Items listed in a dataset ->
***
/-! ## The loop (R369, R371, R375) -/

/-- The outcome of one update with a measurement. -/
def Hw.loopUpdate (h : Hw) (d t z : Nat) (tz : Int) : Hw :=
  let x := h.trk d t
  let upd := h.rd d R.PHS_TLOOP_UPDSH t
  let th := h.thetaNow d t
  let e := signed 96 (toTwos 96 ((z * 2 ^ 32 : Nat) - ((th : Int) - x.w * ((h.now : Int) - tz))))
  let dw := e.fdiv (2 ^ (h.rd d R.PHS_TLOOP_KISH t + upd) : Nat)
  let emax := h.rd d R.PHS_TEMAX_VALUE t
  let amax := h.rd d R.PHS_TAMAX_VALUE t
  if emax ≠ 0 ∧ emax * 2 ^ 32 < e.natAbs then (h.flag d R.PHS_TSTAT_EERR t).reject d t
  else if h.rd d R.PHS_TVMAX_VALUE t < (velOf (x.w + dw)).natAbs then (h.flag d R.PHS_TSTAT_VERR t).reject d t
  else if amax ≠ 0 ∧ amax * 2 ^ upd < (velOf dw).natAbs * 1250000 then (h.flag d R.PHS_TSTAT_AERR t).reject d t
  else
    h.setTrk d t { x with
      theta := toTwos 96 ((th : Int) + e.fdiv (2 ^ h.rd d R.PHS_TLOOP_KPSH t : Nat)), thetaAt := h.now,
      w := x.w + dw, rejects := 0 }

/-- The 16 bytes of a sample record (R375). -/
def Hw.sampleRecord (h : Hw) (d t : Nat) : List Byte :=
  leBytes 8 (h.estimate d t) ++ leBytes 4 (toTwos 32 (velOf (h.trk d t).w)) ++
    leBytes 4 (low 28 h.fabricNs + h.trkState d t * 2 ^ 28)

/-- The PHASE record of a quadrature tracker that the journal takes in place of its pins (R520). -/
def Hw.journalPhase (h : Hw) (d t : Nat) : Hw :=
  if h.rd d R.PHS_TCFG_SRC t = 1 ∧ bit (h.rd d R.JRN_CFG_PHSC) t then
    let x := h.trk d t
    h.journal d 5 t [toTwos 64 x.count,
      low 32 (h.now - x.edgeAt) + low 16 x.edgesTick * 2 ^ 32 + low 8 x.illegalTick * 2 ^ 48 + b2n x.zTick * 2 ^ 56]
  else h

/-- One update tick. -/
def Hw.trackerTick (h : Hw) (d t : Nat) : Hw :=
  let x := h.trk d t
  let h := h.journalPhase d t
  let h := match x.last with
    | some (z, tz) => if h.trkState d t = 2 ∧ x.fresh then h.loopUpdate d t z tz else h
    | none => h
  h.setTrk d t { h.trk d t with fresh := false, edgesTick := 0, illegalTick := 0, zTick := false }

/-- A tracker state error (R397). -/
def Hw.trackerFault (h : Hw) (d t : Nat) : Hw :=
  ((((h.journalErr d 6 t 2).unpend d t).setTrkState d t 5).flag d R.PHS_TSTAT_PAR t).raiseFault d 0x50 t |>.report d (0x88 + t) .trackerError 11

/-- Write bytes into the Process Image RAM of a die. -/
def pirWrite (pir : SMap Byte) (d o : Nat) (bs : List Byte) : SMap Byte :=
  iter bs.length (fun k m => m.put 0 (d * 2 ^ 20 + (o + k) % 2 ^ 20) (bs.getD k 0)) pir

/-- Bytes of the Process Image RAM of a die. -/
def pirRead (pir : SMap Byte) (d o n : Nat) : List Byte := (List.range n).map fun k => pir.get 0 (d * 2 ^ 20 + (o + k) % 2 ^ 20)

/-- Does a publish bucket of a die cover this byte of its Process Image RAM (R151)? -/
def Hw.publishes (h : Hw) (d o : Nat) : Bool :=
  (h.train d).buckets.any fun b => b.kind == 0 && decide (4 * b.pioff ≤ o) && decide (o < 4 * (b.pioff + b.len))

/-- The partner of a die in split attachment (R212). -/
def Hw.partner (h : Hw) (d : Nat) : Option Nat :=
  let m := h.rd d R.RNG_ATTACH_MODE
  if d = 0 ∧ m = 1 ∧ 1 < h.dies then some 1 else if d = 1 ∧ m = 2 then some 0 else none

/-- Store bytes in the Process Image RAM of a die, and over a die link in its partner's where they lie in a publish range of either
(R213). The words stored are kept for the digest (R524). -/
def storePir (d o : Nat) (bs : List Byte) (x : Hw × SMap Byte) : Hw × SMap Byte :=
  let (h, pir) := x
  let h := h.setJrn d { h.jrn d with pirWrites := leNat bs :: o :: (h.jrn d).pirWrites }
  let pir := pirWrite pir d o bs
  match h.partner d with
  | none => (h, pir)
  | some e =>
    (h, iter bs.length (fun k m =>
      if (h.towardsDie d e).isSome && (h.publishes d (o + k) || h.publishes e (o + k))
      then m.put 0 (e * 2 ^ 20 + (o + k) % 2 ^ 20) (bs.getD k 0) else m) pir)

/-- What an update tick does to a tracker: nothing where it is Off or Faulted (R369, R373, R397). -/
def Hw.updateTick (h : Hw) (d t : Nat) (parityBad : Bool) : Hw :=
  if h.trkState d t = 0 ∨ h.trkState d t = 5 then h else if parityBad then h.trackerFault d t else h.trackerTick d t

/-- Is this core cycle an update tick of a tracker: its count a multiple of N = 2^UPDSH (R369)? -/
def Hw.updateDue (h : Hw) (d t : Nat) : Bool := decide (h.now % 2 ^ h.rd d R.PHS_TLOOP_UPDSH t = 0)

/-- TRACKER_UPDATE (R369, R371, R375, R397): an update tick of a tracker, and nothing in another core cycle; with PIOFF ≠ 0 every tick
writes its sample record, whatever the state. -/
def trackerUpdate (d t : Nat) (parityBad : Bool) (x : Hw × SMap Byte) : Hw × SMap Byte :=
  let h := x.1.updateTick d t parityBad
  let po := h.rd d R.PHS_TPIO_PIOFF t
  if !x.1.updateDue d t then x
  else if po = 0 then (h, x.2)
  else storePir d (16 * po) (h.sampleRecord d t) (h, x.2)

def execTrackerUpdate (die : Die) (trk : Fin 8) (parityBad : Bool) (s : State) : Host.Outcome State Fault Refusal :=
  s.onDieMem die (trackerUpdate die.val trk.val parityBad)

/-! ## Loss of source (R372 to R374) -/

/-- A limit that falls in the cycle of an arrival does not act, and MARGIN counts (R374). -/
def Hw.orMargin (h : Hw) (d t : Nat) (arrival : Bool) (f : Hw → Hw) : Hw :=
  if arrival then h.bump d R.PHS_TCNT_MARGIN 1 t else f h

/-- Has the estimate moved more than GAP/16 of a pitch, 2³² / COUNTS, from the last measurement (R372)? -/
def Hw.gapPassed (h : Hw) (d t : Nat) : Bool :=
  match (h.trk d t).last with
  | none => false
  | some (z, _) =>
    decide (h.rd d R.PHS_TLOS_GAP t * 2 ^ 32 <
      16 * h.rd d R.PHS_TSCALE_COUNTS t * (signed 64 (low 64 (h.estimate d t + 2 ^ 64 - z))).natAbs)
***
Repeat the data word for word, starting at its first line and stopping after the line that contains "if emax ≠ 0".

Task result ->
/-! ## The loop (R369, R371, R375) -/

/-- The outcome of one update with a measurement. -/
def Hw.loopUpdate (h : Hw) (d t z : Nat) (tz : Int) : Hw :=
  let x := h.trk d t
  let upd := h.rd d R.PHS_TLOOP_UPDSH t
  let th := h.thetaNow d t
  let e := signed 96 (toTwos 96 ((z * 2 ^ 32 : Nat) - ((th : Int) - x.w * ((h.now : Int) - tz))))
  let dw := e.fdiv (2 ^ (h.rd d R.PHS_TLOOP_KISH t + upd) : Nat)
  let emax := h.rd d R.PHS_TEMAX_VALUE t
  let amax := h.rd d R.PHS_TAMAX_VALUE t
  if emax ≠ 0 ∧ emax * 2 ^ 32 < e.natAbs then (h.flag d R.PHS_TSTAT_EERR t).reject d t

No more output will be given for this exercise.